Helping people, changing lives


CLEARWATER – Pinellas Opportunity Council (POC) is in its 49th year of service to the community, and Wednesday, Nov. 1 they held their fourth annual Community Awareness Breakfast at Banquet Masters in Clearwater.

The purpose of this yearly event is to not only showcase their successes but to also raise funds to keep important programs in operations throughout the year such as Family Development, Youth Services, Emergency Food & Shelter, Chore Services, Retired & Senior Volunteer Program and the Emergency Home Energy Assistance Program.

POC mobilizes federal, state, local and private resources to develop programs that deliver services to help individuals and families alleviate conditions of poverty, empower people to move towards economic self-sufficiency, provide opportunities for people to reach their full potential and revitalize communities.

Mayor Rick Kriseman brought greetings from the city and remarked that POC has been a tremendous partner in helping the city’s vision of being a place where the sun shines on all.

“To me, it’s really about creating that opportunity for everyone in our community no matter who they are, no matter where they live, the color of their skin, their gender, who they love…”

Tarpon Springs Mayor Chris Alahouzos, Asst. Chief Michael Kovacsev from the St. Petersburg Police Department and Pinellas County Commissioner Pat Gerard all brought greetings while showing their support for the organizations.

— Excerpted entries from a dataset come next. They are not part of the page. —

/-- Whether a die's shared cache holds a peer line in state P (R237). -/
def hasP (s : State) (die ln : Nat) : Bool := s.cache.any fun x => x.peer && x.die == die && x.line == ln

end Sys2Proof.Machine
end

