-- ==== Sys2Proof/WellFormed.lean ====
section
/-! DEFINITION. Which encoded instructions exist (R58 to R65): every field within its width, pairs even, quads multiples of
four, and no reserved value. An event row has no encoding; it is well formed as it stands. -/

namespace Sys2Proof

/-- The CSRNUM values of R106. -/
def csrListed (c : Nat) : Bool :=
  c == 0x000 || c == 0x001 || c == 0x002 || (0x010 ≤ c && c ≤ 0x016) || (0x100 ≤ c && c ≤ 0x106)
    || (0x110 ≤ c && c ≤ 0x113) || c == 0x120

/-- The register count of an A width code (R306). -/
def aWidth (w : Nat) : Nat :=
  if w == 0 then 4 else if w == 1 then 6 else if w == 2 then 8 else if w == 3 then 16 else if w == 4 then 32 else 64
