-- ==== Sys2Proof/Machine/Ops.lean ====
section
/-! DEFINITION. Shared operations: vectors and records (R130, R403), the context's entry into FAULTED (R113), taking an exception
(R111, R114) and returning from one (R116), the forming and ending of paths (R147 to R156), parking (R155) and per-lane outcomes
(R211). -/

namespace Sys2Proof.Machine

/-- The vector of a queue raised for its context (R121, R404). -/
def raiseQueue (s : State) (k : Nat) : State :=
  raiseVector s (k / 256 + 1) (bits (qReg s k qCtl) 15 8) (pasidOf s (k / 16))

/-- The core whose translation cache serves queue and record accesses (log entry 12). -/
def frontCore : Nat := 0

/-- A record that could not be written is counted, and raises the physical function's error vector (R130). -/
def countLostRecord (s : State) : State := raiseError { s with pkg := { s.pkg with lostRecords := s.pkg.lostRecords + 1 } }

/-- Some line of these parts is poisoned (R130). -/
def partsPoisoned (s : State) (core : Nat) (ps : List Part) : Bool :=
  ps.any fun p => (linesOf p.pa p.n).any fun ln => (List.range 128).any fun i => badUnit s (dieOf core) none (ln * 128 + i)

/-- The number under which a queue's records travel to peers. -/
def recordId (k : Nat) : Nat := 2 ^ 81 + k

/-- A record of eight 64-bit words written to a queue's record ring (R130): kept while its page awaits service, lost on a refusal, a
protection failure or a poisoned line. Nothing is marked for a record that is not written (R209). -/
def writeRecord (s : State) (k : Nat) (words : List Nat) : State :=
  let a := qReg s k qRecBase + 64 * (qReg s k qRecW % 64)
  let bytes := words.flatMap (toBytes 8)
  let done (s : State) : State := raiseQueue (setQReg s k qRecW ((qReg s k qRecW + 1) % 2 ^ 32)) k
  let t := engCheckAll s (k / 16) frontCore .write [(a % 2 ^ 64, 64)]
  match t.2 with
  | .error (.page key _) => { t.1 with records := t.1.records ++ [(k, key, words)] }
  | .error _ => done (countLostRecord t.1)
  | .ok parts =>
    if partsPoisoned t.1 frontCore (parts.map (·.1)) then done (countLostRecord t.1)
    else
      let s := commitParts t.1 (k / 16) frontCore .write parts
      done (writeParts s (k / 16) frontCore (recordId k) (parts.map (·.1)) bytes)

/-- CTXID of a context (R108). -/
def ctxId (c : Nat) : Nat := c % 16 * 256 + c / 16

/-- The eight words of a context fault record (R113). -/
def faultRecordWords (c : Nat) (r : FaultRecord) : List Nat :=
  [1 + r.hostErr * 2 ^ 16 + ctxId c * 2 ^ 32 + r.core * 2 ^ 48, r.info, r.pc, r.addr, r.code, 0, 0, 0]

/-- The context goes to FAULTED (R113): its commands and beacons are abandoned and its record written. Only the first fault of a
context that is RUNNING or PREEMPTING counts, or a restore that R120 refuses. -/
def contextFault (s : State) (c queue : Nat) (r : FaultRecord) : State :=
  let x := ctxAt s c
  if x.state = .running || x.state = .preempting || (x.state = .saved && r.hostErr = 3) then
    let s := modCtx s c fun x => { x with state := .faulted, record := some r }
    let ps := (s.paths.filter fun e => ctxOf s e.2 == c).map (·.1)
    let s := { s with cmds := s.cmds.filter fun e => e.2.ctx != c,
                      beacons := s.beacons.filter fun b => !ps.contains b.path }
    writeRecord s (c * 16 + queue) (faultRecordWords c r)
  else s

/-- A context goes to FAULTED with an MCHECK record on one of its queues (R22, R28, R113). No path has met the fault: TRAPINFO, TRAPPC and
CODEADDR of its record are 0 (log entry 99). -/
def machineCheckOn (s : State) (c queue : Nat) : State :=
  let st := (ctxAt s c).state
  if st = .free || st = .destroyed || st = .faulted then s
  else contextFault (modCtx s c fun x => { x with state := .running }) c queue ⟨4, 0xFFFF, 0, 0, 0, 0⟩

/-- The same on queue 0, for an error of no queue's work (R22). -/
def machineCheckContext (s : State) (c : Nat) : State := machineCheckOn s c 0

/-- TRAPINFO of a fault (R107). -/
def trapInfo (t : Trap) : Nat :=
  t.lanes % 2 ^ 32 * 2 ^ 32 + t.detail % 2 ^ 16 * 2 ^ 16 + t.word % 16 * 2 ^ 12 + t.two.toNat * 2 ^ 8 + t.code % 2 ^ 8

/-- Paths that share a slice with a lane mask of a gang, other than one (R111). -/
def sharers (s : State) (p gid lanes : Nat) : List Path :=
  (s.paths.filter fun e => e.1 != p && e.2.gang == gid &&
    (slicesOf e.2.lanes).any fun c => (slicesOf lanes).contains c).map (·.2)

/-- The record a fault leaves when it sends its context to FAULTED (R113). -/
def recordOf (s : State) (q : Path) (t : Trap) (hostErr : Nat) : FaultRecord :=
  ⟨hostErr, coreOf s q, trapInfo t, q.pos.hdr, t.addr % 2 ^ 64, ((descOf s q).map (·.codeAddr)).getD 0⟩

/-- Queue whose launch started a path's work (R113, R130). -/
def queueOf (s : State) (q : Path) : Nat := ((launchOfPath s q).map (·.queue)).getD 0

/-- Supervisor lanes of these slices that hold no slot: parked, or waiting at a JOIN or REGANG (R111, R153, R155). -/
def supervisorApart (s : State) (gid lanes : Nat) : Bool :=
  match aGet gid s.gangs with
  | none => false
  | some g =>
    let here (c : Nat) : Bool := (slicesOf lanes).contains c
    (g.waits.any fun w => w.sup && (slicesOf w.lanes).any here) || (g.parks.any fun r => r.sup && here r.slice) ||
      g.groups.any fun x => x.sup && here x.slice

/-- No other lane of the path's slices is at supervisor level (R111). -/
def levelFree (s : State) (p : Nat) (q : Path) : Bool :=
  !((sharers s p q.gang q.lanes).any (·.sup)) && !supervisorApart s q.gang q.lanes

/-- TAKING AN EXCEPTION (R111, R114): a double fault at supervisor level and a zero TRAPBASE send the context to FAULTED; a path
whose slice has other lanes at supervisor level keeps the fault pending; otherwise TRAPPC, TRAPINFO and FAULTADDR are written in
every slice of the path and it continues at supervisor level at the header at TRAPBASE + 64 · CODE. Once the context is FAULTED a fault
changes nothing (R113). -/
def takeTrapAt (s : State) (p : Nat) (q : Path) (t : Trap) (base : Nat) : State :=
  if (ctxAt s (ctxOf s q)).state = .faulted then s
  else if q.sup then contextFault s (ctxOf s q) (queueOf s q) (recordOf s q t 2)
  else if base = 0 then contextFault s (ctxOf s q) (queueOf s q) (recordOf s q t 1)
  else if !levelFree s p q then
    setPath s p { q with pending := q.pending ++ [(t, base)], wait := .none, cur := none }
  else
    let s1 := setCsr (setCsr (setCsr s q csrTrapPc q.pos.hdr) q csrTrapInfo (trapInfo t)) q csrFaultAddr t.addr
    let s2 := setCsr (setCsr s1 q csrClauseHdr q.pos.hdr) q csrClause (q.pos.cls * 16 + q.pos.n)
    setPath s2 p { q with sup := true, pos := ⟨base + 64 * t.code, 0, 0, 0⟩,
                          wait := .none, cur := none, replay := none, refused := [] }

POC makes a significant impact by bringing millions of dollars into the local economy, helping thousands of residents to improve their social and economic well-being and creating or maintaining jobs for hundreds of citizens.

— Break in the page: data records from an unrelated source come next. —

-- ==== Sys2Proof/Machine/Flags.lean ====
section
/-! DEFINITION. The operand forms of instructions that merge flags into FPSTAT (R188 to R191): each lane gives a result and flags,
and the union of the flags of all active lanes is merged in every slice of the path. -/

namespace Sys2Proof.Machine

/-- The union of the flags of the active lanes (R189). -/
def orFlags (lanes : Nat) (f : Nat → Nat × Nat) : Nat := (lanesOf lanes).foldl (fun a l => a ||| (f l).2) 0

/-- V[d] := the result of each lane, flags merged, in an instruction of k words. -/
def flagForm (s : State) (k d : Nat) (f : Path → Nat → Nat × Nat) : Host.Outcome State Fault Refusal :=
  onPath s fun p q =>
    advance (mergeFlags (setVs s q.gang (laneWrites (active q) d fun l => (f q l).1)) q (orFlags (active q) (f q))) p q k

/-- The pair V[d..d+1] := the result of each lane, flags merged. -/
def flagPairForm (s : State) (d : Nat) (f : Path → Nat → Nat × Nat) : Host.Outcome State Fault Refusal :=
  onPath s fun p q =>
    advance (mergeFlags (setVs s q.gang (pairWrites (active q) d fun l => (f q l).1)) q (orFlags (active q) (f q))) p q 1

/-- P[d] := the truth of each lane, flags merged (R196). -/
def flagPredForm (s : State) (d : Nat) (f : Path → Nat → Bool × Nat) : Host.Outcome State Fault Refusal :=
  onPath s fun p q =>
    advance (mergeFlags (setPs s q.gang d ((lanesOf (active q)).map fun l => (l, (f q l).1))) q
      (orFlags (active q) fun l => ((f q l).1.toNat, (f q l).2))) p q 1

/-- Two 16-bit elements of one register, each by its own operation; the flags of both (R74, R194). -/
def halves (f : Nat → Nat × Nat) : Nat × Nat :=
  ((f 0).1 + 2 ^ 16 * (f 1).1, (f 0).2 ||| (f 1).2)

/-- Element i of a packed register. -/
def half (x i : Nat) : Nat := bits x (16 * i + 15) (16 * i)

/-- FP32 form on V[a], V[b] under the path's rounding mode. -/
def f32Form (s : State) (d a b : Nat) (f : Nat → Nat → Nat → Nat × Nat) : Host.Outcome State Fault Refusal :=
  flagForm s 1 d fun q l => f (fpMode s q) (getV s q.gang l a) (getV s q.gang l b)

/-- Fused FP32 form of two words on V[a], V[b], V[c] (R193). -/
def fmaForm (s : State) (d a b c : Nat) (negP negC : Bool) : Host.Outcome State Fault Refusal :=
  flagForm s 2 d fun q l =>
    fpFma f32 (fpMode s q) negP negC (getV s q.gang l a) (getV s q.gang l b) (getV s q.gang l c)

/-- Packed 16-bit form on V[a], V[b] and V[d] (R194). -/
def packForm (s : State) (d a b : Nat) (f : Nat → Nat → Nat → Nat → Nat × Nat) : Host.Outcome State Fault Refusal :=
  flagForm s 1 d fun q l => halves fun i =>
    f (fpMode s q) (half (getV s q.gang l a) i) (half (getV s q.gang l b) i) (half (getV s q.gang l d) i)

/-- FP64 form on the pairs a, b and d (R195). -/
def f64Form (s : State) (d a b : Nat) (f : Nat → Nat → Nat → Nat → Nat × Nat) : Host.Outcome State Fault Refusal :=
  flagPairForm s d fun q l =>
    f (fpMode s q) (getPair s q.gang l a) (getPair s q.gang l b) (getPair s q.gang l d)

/-- One-operand conversion on V[a] (R197). -/
def cvtForm (s : State) (d a : Nat) (f : Nat → Nat → Nat × Nat) : Host.Outcome State Fault Refusal :=
  flagForm s 1 d fun q l => f (fpMode s q) (getV s q.gang l a)

end Sys2Proof.Machine
end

Seventeen-year-old Everett Crumity benefited from POC’s Youth Development Program that afforded him an opportunity to gain free employment skills training and work experience over the summer at St. Petersburg College (SPC).

The program also took him on several college tours over the summer, which helped make up his mind and accept Bethune-Cookman University’s offer.

POC’s efforts are intended to help change people’s lives, embody the spirit of hope, improve communities and make the area a better place to live. The organization is dedicated to helping people help themselves and each other, which is certainly the case with Tia Pittman who was enrolled in the Family Development Program.

A single mother of one, Pittman found herself needing more money than financial aid could provide while attending nursing school. With assistance from the program, she was able to finish school and become a licensed practical nurse. She’s now gainfully employed and is looking to further her education and advance in her medical career.

Christopher Trinler

Christopher Trinler

Christopher Trinler was also on hand to give a testimonial. He, too, was enrolled in the Family Development Program after finding himself in need of a new career.

He lost his leg in a motorbike accident while living in Costa Rica. His career as a canyoning guide was over. He moved back to the States, enrolled in SPC, graduated and became a certified prosthetics technician all while taking care of his family.

Not only is he gainfully employed, he started a non-profit organization called StumpLife Adventures, where he takes active amputees to Costa Rica to participate in adventure activities.

“Thanks to Pinellas Opportunity Council for making it all happen. Without them I don’t know if I’d be here right now,” said Trinler.

This year, the 2017 Community Action Partnership Award was given to Bon Secours St. Petersburg Health System.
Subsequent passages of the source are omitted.